Input data:
######
-- ==== Sys2Proof/Machine/Switch.lean ====
section
/-! DEFINITION. Handler entry, failure, pre-emption, the save bank, the bivouac store, the spill to HBM and the resume
(spec/15 R308, R310, R313, R316–R325, R329–R331, R367). -/

namespace Sys2Proof.Machine

/-! ### Failure (R310, R313) -/

/-- The failed task's last step: STATE, the counts, everything released, the core free; a halted core is reported and
waits for the curator. -/
def State.failNow (s : State) (n reason : Nat) : State :=
  let t := (s.core n).task
  let epc := match (s.core n).live.find? fun k => ((s.core n).ctx k).hm with | some k => (s.ctx n k).epc | none => 0
  let s1 := if (s.core n).on.isSome then (s.setTcb t.asid (addr t.tcb) fun x => withReason x reason).ended t.asid (addr t.tcb) .failed else s
  let s2 := s1.vacate n
  if (s.core n).halted.isSome then
    (s2.report 2 reason t.queue.toNat t.taskid epc (s.coord26 n)).after s.lat.fail (.haltedFaultRecovery n)
  else s2.freed n
/-- A failure that no trap brought enters the handler with ENT 4 by context 0 (R308). -/
def State.enterFailure (s : State) (n : Nat) : State :=
  (s.onCtx n 0 fun c => ({ c with live := true } : Ctx).enter s.now 4).after s.lat.fail (.taskFailure n)
/-- A failure under way (R308, R310, R332): the contexts stop, an instruction at its home first, and the vector unit drains; unstarted
commands are dropped, and a failure outside the handler enters it; started commands run to completion before the task's last step. -/
def execTaskFailure (core : Nat) (s : State) : Out :=
  .next (match (s.core core).failing with
    | none => s
    | some reason =>
      let s1 : State := { s with cmds := s.cmds.filter fun c => !(c.core == core && c.phase == .waiting) }
      let s2 := (s1.core core).live.foldl (fun s k => s.settle core k) s1
      let c := s2.core core
      if c.on.isSome && c.halted.isNone && !c.inHM then
        if c.live.any fun k => match (c.ctx k).park with | .home t => s.now < t | _ => false then s2.after 1 (.taskFailure core)
        else s2.enterFailure core
      else if s2.cmds.any fun d => d.core == core && d.bind == c.task.bind then s2.after 1 (.taskFailure core)
      else s2.failNow core reason)

/-! ### Handler entry without a trap (R308, R324, R329, R336) -/

/-- A `TRAP` of code 32–63: the post, and the resume at EPC + 4 once the report ring has taken it. -/
def State.postTrap (s : State) (n k : Nat) : State :=
  let c := s.ctx n k
  let t := (s.core n).task
  let code := (c.finfo.extractLsb' 0 6).toNat
  if !c.live || !c.hm || c.cause.extractLsb' 0 8 ≠ 0x20 || code < 32 || (s.core n).failing.isSome then s
  else if s.ringFull then s.onCore n fun c => { c with held := some (k, code) }
  else
    let s1 := s.report 1 code t.queue.toNat t.taskid c.epc (s.coord n k &&& 0x3FFFFFF)
    (s1.onCore n fun c => { c with held := none }).onCtx n k fun c =>
      { c with xstat := c.xstat &&& 0x7FFFFFFFFFFFFFFF, pc := addr c.epc + 4, readyAt := s.now }
/-- The handler of a free core is entered to bring in the task of the slot that dispatch selected (R324). -/
def State.enterResume (s : State) (n : Nat) : State :=
  let c := s.core n
  match c.incoming with
  | some j =>
    if c.free && (c.slot j).selectable && (c.slot j).ctxloc != 3 then
      s.onCore n fun c => { c with ctxs := [(0, ({ Ctx.init with live := true } : Ctx).enter s.now 3)] }
    else s
  | none => s
def execHandlerEntry (core ctx : Nat) (ent : BitVec 3) (s : State) : Out :=
  .next (if ent = 0 then s.postTrap core ctx else if ent = 3 then s.enterResume core else s)
/-- The host frees report-ring space (R336): a held post goes on. -/
def State.writeCrtail (s : State) (v : W32) : State :=
  let s1 : State := { s with regs := { s.regs with crtail := v } }
  s1.cores.foldl (fun s e => match e.2.held with | some (k, _) => s.after 1 (.handlerEntry e.1 k 0) | none => s) s1
def execCrtailWrite (v : W32) (s : State) : Out := .next (s.writeCrtail v)

/-! ### The pre-emption request is taken (R316, R317, R319) -/

/-- A context that has to go on before the task can be stopped: an instruction at its home, unstarted commands outside a region,
a lead whose bind still zeroes. -/
def State.mustFinish (s : State) (n k : Nat) : Bool :=
  let c := s.ctx n k
  s.now < (s.core n).zeroAt || c.answer.isSome || (!c.cairnV && !(s.unstarted n k).isEmpty) ||
    match c.park with | .home t => s.now < t | .cond w => s.sendHolds w.token | _ => false
/-- A context stopped (R317): words of the vector unit completed, unstarted commands dropped, its wait withdrawn. -/
def State.stopCtx (s : State) (n k : Nat) : State :=
  let s1 := s.settle n k
  let mine := fun (f : Flight) => f.core == n && f.ctx == k
  let fl := s1.flights.filter mine
  let s2 : State := { s1 with
    flights := s1.flights.filter fun f => !mine f,
    cmds := s1.cmds.filter fun c => !(c.core == n && c.ctx == k && c.phase == .waiting) }
  (s2.unaskLease n k).onCtx n k fun c =>
    let c1 := c.landRest
    let left := match c.park with
      | .cond w => match w.limit with | some l => some (c.pc.toNat, l - (s.now - w.since)) | none => c.left
      | _ => c.left
    let park := match c.park with | .belay a b g => .belay a b g | .pageFault a b w => .pageFault a b w | _ => .no
    { c1 with left := left, park := park, dly := false, fbuf := [], replay := fl }
/-- Unstarted commands of a core's contexts that stand in a region are dropped (R316). -/
def State.dropRegional (s : State) (n : Nat) : State :=
  { s with cmds := s.cmds.filter fun c => !(c.core == n && c.phase == .waiting && (s.ctx n c.ctx).cairnV) }
/-- The request is taken, and the handler entered with ENT 2 once every context has stopped. -/
def execPreemptTake (core : Nat) (s : State) : Out :=
  .next (
    let c := s.core core
    let again := fun (s : State) => s.after 1 (.preemptTake core)
    if !c.preempt || c.on.isNone || c.failing.isSome || c.halted.isSome then
      s.onCore core fun c => { c with preempt := false }
    else if c.inHM then again s
    else
      let s1 := (s.dropLease core).dropRegional core
      if c.live.any fun k => s1.mustFinish core k then again s1
      else
        let s2 := c.live.foldl (fun s k => s.stopCtx core k) s1
        s2.onCore core fun c =>
          let c1 := c.spillInbox fun _ => true
          { c1.setCtx 0 ((c1.ctx 0).enter s.now 2) with stopped := some (c1.ctx 0), preempt := false })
######
Work order:
Look through the entries above; find each line with the word "flights" and copy it.

Your solution:
  let fl := s1.flights.filter mine
    flights := s1.flights.filter fun f => !mine f,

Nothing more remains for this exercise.